DETAILED DESCRIPTION

The exemplary embodiments described here mainly relate to different types of Stirling engines. The concepts described here (especially the However, the basic shape of the piston and its mechanical coupling to the gearbox can at least partially be transferred to other types of hot gas machines. In addition, the designs of cylinder and piston explained using the various exemplary embodiments described here can be combined as desired in multi-cylinder machines. Fig. 1 shows an example of the structure of a gamma-type Stirling engine. The mode of operation of such a gamma-type Stirling engine is based on the fact that, for example, a displacer piston VK in a displacer cylinder VZ, which is actuated via a crank mechanism (e.g. with a crankshaft 10 and connecting rod 12), alternately transfers the working gas via a heat exchanger (heater E), regenerator R and cooler K transported back and forth on a "hot" side H and a "cool" side C of the displacement cylinder VZ. The resulting pressure changes act on a working piston AK (right in Fig. 1 ), which transfers the resulting forces to the crankshaft 10 and generates torque there. The piston rod 13 of the displacer piston VK is led out of the displacer cylinder VZ via a passage (seal 30) and connected to the crankshaft 10 via a short connecting rod 12. The working piston AK, which trails, for example, 90 degrees behind the displacer piston VK, is connected to the displacer cylinder VZ via a line L. Devices for guiding the connecting rod head to absorb the lateral force are not shown. Various examples are in the publications WO 2009/082997A2 and DE 102 29 442 A1 described.

One with the displacer piston VK arranged in the displacer cylinder VZ in the Gamma type (see Fig. 1 ) comparable design is used in a double-acting Stirling engine of the Alpha type (also called Siemens type), which is in Fig. 2 is shown as an example. Different from the gamma type Fig. 1 However, a double-acting Stirling engine of the Alpha type does not have a separate displacer piston or cylinder, but rather several interconnected working piston-working cylinder units. There is - as in Fig. 2 shown - the hot end H of a working cylinder AZ is connected to the cold end C of the next working cylinder AZ 'via heater E, regenerator R and cooler K. In this respect, this type only works on machines with multiple cylinders. Often become - as in Fig. 2 shown - four piston-cylinder units are used, each of which has the same structure and whose pistons work out of phase by 90 degrees (based on a full revolution of the crankshaft). The angular positions of the individual working pistons are in Fig. 2 drawn. It Machines with more than four piston-cylinder units are also possible. Devices for guiding the connecting rod head to absorb the lateral force are not shown. The double-acting Stirling engine shown is also known as a Siemens hot gas engine. Various other examples are in the publications US 3,940,934 , US 4,069,671 and US 4,195,554 described

Both examples Fig. 1 and 2 What they have in common is that the piston (displacement piston VK in the Gamma type, cf. Fig. 1 , or the working piston AK for the double-acting Alpha type, cf. Fig. 2 ) is moved within a gas-tight cylinder filled with working gas (displacement cylinder VZ for the gamma type or working cylinder AZ for the double-acting alpha type). The piston force is transmitted via a piston rod 13 attached to the piston VK or AK. In the examples shown, the piston rod 13 is guided through an opening at the cool end C of the cylinder VZ or AZ and sealed (see Fig. 1 , seal 30). The outwardly guided end of the piston rod 13 can be connected to a connecting rod of a crank drive (eg connecting rod 12, crankshaft 10), which determines the oscillating movements. In relation to the exemplary embodiments described here, the term piston rod refers to a rod that is rigidly (not pivotably) connected to the respective piston, so that the piston rod can only move along the longitudinal axis S of the piston. In contrast, a connecting rod is pivotally mounted relative to the piston longitudinal axis S.
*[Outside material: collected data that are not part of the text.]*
-- ==== Sys2Proof/Machine/Ops.lean ====
section
/-! DEFINITION. The named operations the meanings share: the ports, the acceptance of a request
(R113), the writes of a datagram register, the pull and its storing step, the raising of a failure
(R216: the block's only exceptions), validation (R150), reset (R240), and what brings a word to the
point where `step` takes it. There is no return from a failure but a new request (R217). -/

namespace Sys2Proof.Machine

/-! ## The ports -/

/-- A step that returns nothing and pulls nothing. -/
def State.quiet (s : State) : State := { s with resultPort := none, pullCtx := none }

/-- A step that puts a value on the result port (R112); nothing else keeps it (R28). -/
def State.returning (v : Returned) (s : State) : State := { s.quiet with resultPort := some v }

/-- A step that pulls: `CTX` is presented, nothing is returned (R50). -/
def State.pulled (s : State) : State := { s with resultPort := none, pullCtx := some s.ctx }

/-- `Emit` of each byte in order; it always succeeds (R56). -/
def State.emit (bs : List Byte) (s : State) : State := { s with sink := s.sink ++ bs }

/-! ## Acceptance of requests (R113) -/

/-- A request is taken only in a terminal state (R113). -/
def accepting (s : State) (k : Outcome) : Outcome :=
  if s.rstate.busy then .refused .readerBusy else k

/-- A request that reads register `d` is taken only if that register's valid flag is 1 (R22,
R113). -/
def reading (d : DReg) (s : State) (k : Datagram → Outcome) : Outcome :=
  accepting s <|
    if (s.reg d).valid then k (s.reg d).cells else .refused (.registerInvalid d)

/-! ## Writes of a datagram register -/

/-- `MemWrite(D, 0, 32, g); D.valid <- 1` (R121). -/
def State.writeDatagram (d : DReg) (g : Datagram) (s : State) : State :=
  (s.setReg d ⟨g, true⟩).quiet

/-- `D[o] <- v`; the valid flag and the other cells stay (R124, R129). -/
def State.writeCell (d : DReg) (o : Nat) (v : Byte) (s : State) : State :=
  (s.setReg d { s.reg d with cells := (s.reg d).cells.setIfInBounds o v }).quiet

/-! ## Failures (R216) -/

/-- `raise k`: `RSTATE <- Failed(k); RESULT <- k`, the result port shows `k`, and nothing else: no
state is saved, no control transferred, `CNT`, `CTX`, `TX` and the valid flags stay (R216). -/
def State.raise (k : Failure) (s : State) : State :=
  { s with
    rstate := .failed k
    result := some (.failed k)
    resultPort := some (.readResult (.failed k) (s.cfg.codeOf (.failed k)) none) }

/-! ## Steps of a read attempt -/

/-- The start of an attempt (R142). -/
def State.startRead (ctx : Ctx) (s : State) : State :=
  { s.quiet with
    ctx := ctx
    cnt := 0#6
    result := none
    rx := { s.rx with valid := false }
    rstate := .awaitStart }

/-- The byte is stored at the frame offset `CNT` holds and `CNT` advances by one (R25, R143, R145,
R146). -/
def State.storeByte (b : Byte) (s : State) : State :=
  { s with
    rx := { s.rx with cells := s.rx.cells.setIfInBounds s.cnt.toNat b }
    cnt := s.cnt + 1#6
    rstate := afterStored (s.cnt.toNat + 1) }

/-- The step of a pull that answered `BYTE(b)`: in `AwaitStart` a byte that is not the start sentinel
is consumed, not stored, and fails the attempt (R143, R144); elsewhere any byte is stored (R145,
R146). -/
def State.takeByte (b : Byte) (s : State) : State :=
  if s.rstate = .awaitStart ∧ b ≠ START then (s.pulled).raise .noStartByte
  else (s.pulled).storeByte b

/-- The step of one pull in a pulling state (R143 to R149). -/
def State.takePull (r : PullResult) (s : State) : State :=
  match r with
  | .byte b => s.takeByte b
  | .retry => s.pulled
  | .abort => s.pulled.raise .aborted
  | .other => s.pulled.raise .unknown

/-- Words the block did not pull stay next on the receive stream: outside a pulling state "the reader
makes no step and no pull" (R151; assumption 5). -/
def State.unread (ws : List StreamWord) (s : State) : State :=
  { s.quiet with stream := ws ++ s.stream }

/-- A pull answer offered to the block: taken in a pulling state, left unread in any other. -/
def offer (r : PullResult) (s : State) : Outcome :=
  if s.rstate.pulling then .next (s.takePull r) else .next (s.unread [pullWord s.cfg r])

/-- The validating step (R150): the verdict on the captured bytes, in the order of R214. -/
def State.validate (s : State) : State :=
  match verdictOf s.rx.cells with
  | .ok =>
    { s.quiet with
      rx := { s.rx with valid := true }
      result := some .ok
      rstate := .ok
      resultPort := some (.readResult .ok (s.cfg.codeOf .ok) (some s.rx.cells)) }
  | .failed k => s.quiet.raise k

/-- The bytes of a frame behind its first, as the pull words that follow it on the stream (R53, R82). -/
def frameRest (c : Config) (d : Datagram) : List StreamWord :=
  (d.toList.drop 1).map fun b => pullWord c (.byte b)

/-- A whole frame offered to the block: 32 bytes the source has ready. A step pulls one of them (R13,
R50): in a pulling state this pull answers the first, and the others are next on the stream; in any
other state the frame stays unread (assumption 5). -/
def offerFrame (d : Datagram) (s : State) : Outcome :=
  if s.rstate.pulling then
    .next ({ s with stream := frameRest s.cfg d ++ s.stream }.takeByte d[0])
  else .next (s.unread [.frame d])

/-! ## Reset (R240) -/

/-- Asserting reset puts the block's own state at the values of R40, whatever it was doing; the
attempt ends without a result and the byte source is not told. The unspecified cells and `CTX` take
the values of `State.reset` (assumption 9); the reset input is a pulse (assumption 8). -/
def State.applyReset (s : State) : State :=
  { s.quiet with
    rx := DatagramReg.reset
    tx := DatagramReg.reset
    cnt := 0#6
    rstate := .idle
    result := none
    ctx := 0
    resetPin := false }

/-! ## What the ports have ready -/

/-- The instruction the receive stream has ready and the stream behind it. A frame word whose
sentinels do not stand is no DATAGRAM: it is its 32 bytes, pulled one by one (R108). -/
def nextOfStream (c : Config) : List StreamWord → Option (Except Reject Instr × List StreamWord)
  | [] => none
  | .pull w :: rest => some (decodeStream c (.pull w), rest)
  | .frame d :: rest =>
    match decodeFrame d with
    | .ok i => some (.ok i, rest)
    | .error _ =>
      some (.ok (.pullByte d[0]), frameRest c d ++ rest)

/-- The state in which the next step takes a request: reset not asserted, the reader terminal
(R113). -/
def State.forRequest (s : State) : State :=
  if s.rstate.busy then
    { s with resetPin := false, rstate := .idle, result := none, cnt := 0#6 }
  else { s with resetPin := false }

/-- The state in which the next step pulls: reset not asserted, an attempt under way; where none
is, the one `READ` with the context at hand starts (R142). -/
def State.forPull (s : State) : State :=
  if s.rstate.pulling then { s with resetPin := false }
  else { s.startRead s.ctx with resetPin := false }

/-- A port word placed where the next step takes it (assumption 7). -/
def State.place (x : PortWord) (s : State) : State :=
  match x with
  | .request r => { s.forRequest with requests := r :: s.requests }
  | .stream w => { s.forPull with stream := w :: s.stream }

end Sys2Proof.Machine
end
In the constructions shown, the piston rod 13 comes out of the cylinder VZ in the area of the passage (cf. Fig. 1 ) or AZ (cf. Fig. 2 ) those lateral forces which are caused by the inclination of the connecting rod 12. These lateral forces can be problematic with regard to the storage of the piston rod 13. In some designs, additional longitudinal guides - for example crosshead guides - are attached to relieve the pressure on the piston rod 13. However, such machine elements can lead to an increase in the overall height of the entire arrangement, which is why relatively short connecting rods 12 are usually used. These in turn cause an unfavorable ratio of crank radius r _K to connecting rod length l _p (lambda value, see Fig. 1 ), which affects both high lateral forces and a high proportion of second-order mass forces. In addition, it can be unfavorable for the thermodynamic process of the Stirling engine if the piston movement deviates significantly from a sinusoidal curve.
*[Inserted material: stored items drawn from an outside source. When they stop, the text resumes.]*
-- ==== Sys2Proof/Certificates/Slice0/Obligations.lean ====
section
/-! DEFINITION. The statements for the provers. Each docstring names the rule of spec/ the statement
formalises, or says that it rests on a decision and which assumption-log entry names it. -/

namespace Sys2Proof.Claims

open Sys2Proof Sys2Proof.Machine

/-! ## Words the statements share, written from the spec's own tables -/

/-- The 32 bytes of a checksummed frame with the given addresses, protocol id and 26 payload bytes:
the checksum is `crc_raw` of the same bytes with the field held at zero (R80, R123). -/
def framed (src dst proto : Byte) (payload : List Byte) : List Byte :=
  [0x55#8, src, dst, proto, crcRaw ([0x55#8, src, dst, proto, 0x00#8] ++ payload ++ [0x2A#8])] ++
    payload ++ [0x2A#8]

/-- The integer field read from its four bytes, lowest offset first (R58, R92): with `little` the byte
at the lowest offset is bits 7 to 0, with `big` it is bits 31 to 24. -/
def intRead : IntOrder → Byte → Byte → Byte → Byte → Word32
  | .little, b0, b1, b2, b3 => b3 ++ (b2 ++ (b1 ++ b0))
  | .big, b0, b1, b2, b3 => b0 ++ (b1 ++ (b2 ++ b3))

/-- The integer field written as four bytes, lowest offset first (R58, R92). -/
def intWritten : IntOrder → Word32 → List Byte
  | .little, v =>
      [v.extractLsb' 0 8, v.extractLsb' 8 8, v.extractLsb' 16 8, v.extractLsb' 24 8]
  | .big, v => [v.extractLsb' 24 8, v.extractLsb' 16 8, v.extractLsb' 8 8, v.extractLsb' 0 8]

/-- The name of a status byte in the table of R95; none from 0x05 on. -/
def statusNamed (b : Byte) : Option Status :=
  if b = 0x00#8 then some .ok else if b = 0x01#8 then some .error
  else if b = 0x02#8 then some .invalidRequest else if b = 0x03#8 then some .motorError
  else if b = 0x04#8 then some .notReady else none

/-- A field of one byte. -/
def byteField (f : Field) (b : Byte) : Assign := ⟨f, .bytes [b]⟩

/-- A step that only puts a value on the result port. -/
def ReturnsOnly (v : Returned) (s : State) : State :=
  { s with resultPort := some v, pullCtx := none }

/-- What a request does to the register it writes as a whole: 32 given cells, the valid flag 1,
everything but the output ports as before. -/
def WritesDatagram (d : DReg) (bytes : List Byte) (s t : State) : Prop :=
  (t.reg d).cells.toList = bytes ∧ (t.reg d).valid = true ∧ OnlyReg d s t

/-- What a step of the reader that raises failure `k` does: `RSTATE` and `RESULT` show `k`, and
nothing else changes but the output ports (`x` is the context it presented, if it pulled). -/
def Raises (k : Failure) (x : Option Ctx) (s t : State) : Prop :=
  t = { s with
    rstate := .failed k, result := some (.failed k), resultPort := t.resultPort, pullCtx := x }

/-- The instructions that return a value (R111, R112; `READ` returns when its attempt ends). -/
def returns : Instr → Bool
  | .computeChecksum _ => true
  | .checkChecksum _ => true
  | .asBytes _ => true
  | .fromDatagram _ _ => true
  | .discriminate _ => true
  | _ => false

/-- What the result port shows of a reader state (R112, R211): the outcome of a finished attempt, with
the datagram only when it is `OK`. -/
def shownOf (t : State) : Option Returned :=
  match t.rstate with
  | .ok => some (.readResult .ok (t.cfg.codeOf .ok) (some t.rx.cells))
  | .failed k => some (.readResult (.failed k) (t.cfg.codeOf (.failed k)) none)
  | _ => none

/-- The selectors R110 reserves. -/
def reservedSelectors : List (BitVec 4) := [0x0#4, 0xD#4, 0xE#4, 0xF#4]

/-- The bytewise CRC-8 with generator 0x107 of R126 (b): one step on the high byte. -/
def crc8Step (c : Byte) : Byte := if c.getLsbD 7 then (c <<< 1) ^^^ 0x07#8 else c <<< 1

/-- The bytewise CRC-8 of R126 (b): one byte. -/
def crc8Byte (c b : Byte) : Byte :=
  crc8Step (crc8Step (crc8Step (crc8Step (crc8Step (crc8Step (crc8Step (crc8Step (c ^^^ b))))))))

/-- A datagram with bit `k` of byte `o` flipped. -/
def flipBit (d : Datagram) (o k : Nat) : Datagram :=
  d.setIfInBounds o (d.toList.getD o 0#8 ^^^ (1#8 <<< k))

end Sys2Proof.Claims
With an oil-lubricated crank drive, it may be necessary to take measures along the piston rod 13 so that the oil cannot get into the process space or into the working gas. Such seals can also contribute to extending the overall height of the Stirling engine. At this point it should be noted that a crank friction is generally viewed as a mechanical functional unit that is designed to convert an oscillating translational movement of the pistons into rotation. A crank mechanism does not necessarily have to be designed as shown in the examples Fig. 1 or 2 , in which the connecting rods are deflected directly on a crankshaft. In an alternative embodiment, the crank mechanism can have a Ross-Yoke mechanism. In a further alternative embodiment, a swash plate can be connected to the shaft in order to convert the oscillating movement of the pistons into rotation.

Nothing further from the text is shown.